Hi,
I have a file that has 201 columns (1 for the name of each row and the other 200 are values)
I want to print the average for each column
the file looks like this (as an example this only has 7 columns with values)
1 2 3 4 5 6 7
abr 5 6 7 1 2 4 5
hhr 2 1 3 4 2 1 2
iip 1 3 1 1 5 3 2
I want to just print the average of each column while ignoring the first column and first row.
4 5 5.5 3 4.5 4 4.5
thanks
$
$
$ cat data.txt
1 2 3 4 5 6 7
abr 5 6 7 1 2 4 5
hhr 2 1 3 4 2 1 2
iip 1 3 1 1 5 3 2
$
$
$ perl -lane 'if ($. > 1) {
$n++;
foreach $i (1..$#F) { push @{$x{$i}}, $F[$i] }}
END {
foreach $k (sort keys %x) {
$sum += $_ foreach @{$x{$k}};
$str .= sprintf("%.4f ", $sum/$n);
$sum = 0;
}
print $str}
' data.txt
2.6667 3.3333 3.6667 2.0000 3.0000 2.6667 3.0000
$
$
$
tyler_durden
sulti
3
In awk:
lines=`cat data.txt | wc -l` #corrected, thanks to itkamaraj
lines=$((lines-1))
for i in $(seq 2 201); do
awk -v c=$i -v l=$lines 'NR>1 {s+=$c}; END {printf ("%f ", s/l)}' data.txt
done
echo
and maybe even simplier without calculating lines before
for i in $(seq 2 201); do
awk -v c=$i 'NR>1 {s+=$c;l+=1}; END {printf ("%f ", s/l)}' data.txt
done
echo
??????????
lines=`echo data.txt | wc -l`
sulti
5
Sorry, my bad didn't drink my morning coffee
I meant
lines=`cat data.txt | wc -l`
but then I've added simplier solution.
And one more thing, you dont want to use the cat command here.
this is called as useless use of cat http://partmaps.org/era/unix/award.html
wc -l < data.txt
or
wc -l data.txt
sulti
7
I have to disagree
$ wc -l test
4 test
$ cat test | wc -l
4
That's why I used cat.
$ a=`wc -l test`
$ [ $a -gt 0 ] && echo Works
bash: [: Too many arguments
edit:
Ok, I noticed that wc -l < data.txt
actualy would work.
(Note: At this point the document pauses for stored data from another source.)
/-! ## The state -/

/-- The state of the part, with the memory device behind it and the commands waiting in front of it. -/
structure State where
  /-- The commands that wait, first in, first out. -/
  pending : List Instr
  /-- The part is held in reset (R74). -/
  inReset : Bool
  /-- The operating state (R73). -/
  operating : OperatingState
  /-- The level of PFW: true while asserted (R83). -/
  pfw : Bool
  /-- The level of CKPT as last seen: the reference of R187, and high after an edge. -/
  ckptHigh : Bool
  /-- The rows of the memory device (R91). -/
  mem : Memory
  /-- The journal state (R1). -/
  journal : JournalState
  /-- The current epoch, absent when there is none (R6). -/
  epoch : Option Word
  /-- The anchor validity record of copy A (R9). -/
  anchorA : AnchorRecord
  /-- The anchor validity record of copy B (R9). -/
  anchorB : AnchorRecord
  /-- The slot table, slot 0 first; its length is the tail (R13, R14). -/
  slots : List SlotEntry
  /-- The image status and the sequence number of each occupied slot, slot 0 first (R22, R79, log entry 17). -/
  slotHeaders : List SlotHeader
  /-- The row index, sorted by row number (R15). -/
  index : List (Nat × Nat)
  /-- The savepoint stack, top first (R28). -/
  stack : List Nat
  /-- The next sequence number (R16). -/
  nextSequence : Word
  /-- Its exhausted flag (R16). -/
  exhausted : Bool
  /-- The header mark (R17). -/
  headerMark : Nat
  /-- The header mark as R80 sets it when the recovery scan stops, N_S; none before that and after the recovery's end,
  where `headerMark` takes it (R17, R79) or an epoch advance has made it 0 (log entry 27). -/
  recoveryMark : Option Nat
  /-- The current long operation record (R44). -/
  longOp : Option LongOp
  /-- The MAINT row operation that is waiting or in flight, by purpose. -/
  maint : Option MaintTask
  /-- The active configuration (R160). -/
  active : Option ConfigRecord
  /-- The staging record (R166). -/
  staging : ConfigRecord
  /-- The copy validity record of copy A (R163). -/
  copyA : CopyRecord
  /-- The copy validity record of copy B (R163). -/
  copyB : CopyRecord
  /-- The active copy designation (R163). -/
  designation : Option Copy
  /-- The raw condition CONFIG_DEGRADED (R165, R195). -/
  configDegraded : Bool
  /-- A confirmed copy write waits for its activation (R172). -/
  activationDue : Bool
  /-- The freeze flags (R104). -/
  freeze : Vector Bool 16
  /-- The region of a FREEZE answered OK whose flag is deferred (R106). -/
  deferredFreeze : Option (Fin 16)
  /-- The held request (R110). -/
  held : Option Request
  /-- The pending read (R120). -/
  pendingRead : Option PendingRead
  /-- The post queue, oldest entry first (R118). -/
  queue : List Entry
  /-- The next acceptance number (R117). -/
  nextAcceptance : Word
  /-- The boundary mark (R125). -/
  mark : Option Word
  /-- The response given to the last request presented; none while its answer is owed (R111). -/
  frontResponse : Option FrontResponse
  /-- The Row Engine's job record; none in IDLE (R130). -/
  job : Option Job
  /-- The parked job (R138). -/
  parked : Option Job
  /-- The held mark of the pending read (R131). -/
  readHeld : Bool
  /-- The held mark of the head of the post queue (R131). -/
  headHeld : Bool
  /-- The port state, with the operation in flight (chapter 8). -/
  port : PortState
  /-- The waiting request of FRONT (R156). -/
  waitFront : Option RowOp
  /-- The waiting request of MAINT (R156). -/
  waitMaint : Option RowOp
  /-- The last-served requester (R156). -/
  lastServed : Requester
  /-- The retry counter (R153). -/
  retryCounter : BitVec 8
  /-- The response buffer (R179). -/
  response : ResponseBuffer
  /-- What data out carried in the last transfer (R176). -/
  linkOut : List Byte
  /-- The completion record; none when EMPTY (R185). -/
  completion : Option CompletionRecord
  /-- The CKPT pending latch: true when PENDING (R188). -/
  ckptLatch : Bool
  /-- The fault log, oldest record first (R192). -/
  log : List FaultRecord
  /-- The dropped counter (R192). -/
  dropped : BitVec 8
  /-- The alert mask in force (R196). -/
  alertMask : BitVec 6
  /-- The model's own counter of free choices made (log entry 2). -/
  freeCount : Nat
  deriving DecidableEq, Repr

/-- A region entry of a record with every field 0: mode OFF. -/
def RegionEntry.zero : RegionEntry := { base := 0#24, limit := 0#24, mode := .off }

/-- The staging record with every field 0 (R166). -/
def ConfigRecord.zero : ConfigRecord where
  signature := 0#32
  generation := 0#32
  memSize := 0#32
  base := 0#24
  nSlots := 0#16
  watermark := 0#16
  policy := .hold
  ack := .posted
  holdLimit := 0#16
  timeout := 0#8
  retries := 0#2
  alertMask := 0#6
  regions := Vector.replicate 16 RegionEntry.zero

/-- The part held in reset (R74), every block at its start values (R86, R129, R159, R191, section 1.11), with a
memory device in which nothing is written, PFW deasserted and CKPT low. START begins the start. -/
def State.reset : State where
  pending := []
  inReset := true
  operating := .starting
  pfw := false
  ckptHigh := false
  mem := []
  journal := .absent .notConfigured
  epoch := none
  anchorA := .invalid
  anchorB := .invalid
  slots := []
  slotHeaders := []
  index := []
  stack := []
  nextSequence := 0#32
  exhausted := false
  headerMark := 0
  recoveryMark := none
  longOp := none
  maint := none
  active := none
  staging := ConfigRecord.zero
  copyA := .invalid
  copyB := .invalid
  designation := none
  configDegraded := false
  activationDue := false
  freeze := Vector.replicate 16 false
  deferredFreeze := none
  held := none
  pendingRead := none
  queue := []
  nextAcceptance := 0#32
  mark := none
  frontResponse := none
  job := none
  parked := none
  readHeld := false
  headHeld := false
  port := .idle
  waitFront := none
  waitMaint := none
  lastServed := .front
  retryCounter := 0#8
  response := .none
  linkOut := []
  completion := none
  ckptLatch := false
  log := []
  dropped := 0#8
  alertMask := 0#6
  freeCount := 0

end Sys2Proof.Machine
end

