-- ==== Sys2Proof/WellFormed.lean ====
section
/-! DEFINITION. When a command is one its sender can give: the operands within the ranges the spec gives the
interface. The meanings are total and do not rest on it; the statements name it where they do. -/
namespace Sys2Proof

/-- A residue is one the device may leave: a torn row reads BAD, so its damage is not 0 (R149). -/
def Residue.wellFormed : Residue → Bool
  | .former => true
  | .new => true
  | .torn _ damage => damage != 0#16

/-- The operands of a command are in range: a burst is signalled as 1 to 8 beats (R110); a residue is possible
(R149); a read transfer carries at least its own first byte (R176); and a FRAME_ERROR or UNKNOWN_COMMAND
carries a transfer that R178 answers so. -/
def Instr.wellFormed : Instr → Bool
  | .frontReadRequest _ beats => 1 ≤ beats && beats ≤ 8
  | .frontWriteRequest _ beats => 1 ≤ beats.length && beats.length ≤ 8
  | .memoryAttemptFail left => left.wellFormed
  | .abortAcknowledge left => left.wellFormed
  | .rstAssert left => left.wellFormed
  | .responseRead clocked => 1 ≤ clocked
  | .frameError bytes cut => decodeTransfer bytes cut == some (.frameError bytes cut)
  | .unknownCommand bytes => decodeTransfer bytes false == some (.unknownCommand bytes)
  | .heldWriteAccept | .holdTimerExpiry | .jobTake | .memoryAttemptDone _ | .attemptTimerExpiry | .drainEnd
  | .applyActivation | .freezeDeferredDecision | .quiescedEntry | .ckptEdge | .pfwAssert | .pfwDeassert
  | .start _ | .status | .ident | .completion | .faultPop | .cfgRead _ _ | .cfgStage _ _ | .cfgCopy
  | .alertMask _ | .freeze _ | .save | .release | .undo | .commit | .rollback | .resume _ | .format
  | .apply => true

end Sys2Proof
end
But wc -l data.txt
would not.
how about
grep -c . data.txt # but this will omit empty lines
nawk 'END{print NR}' data.txt
sulti
9
Ok, this gives me another idea. Instead of counting lines I could use NR:
for i in $(seq 2 201); do
awk -v c=$i 'NR>1 {s+=$c}; END {printf ("%f ", s/(NR-1))}' data.txt
done
echo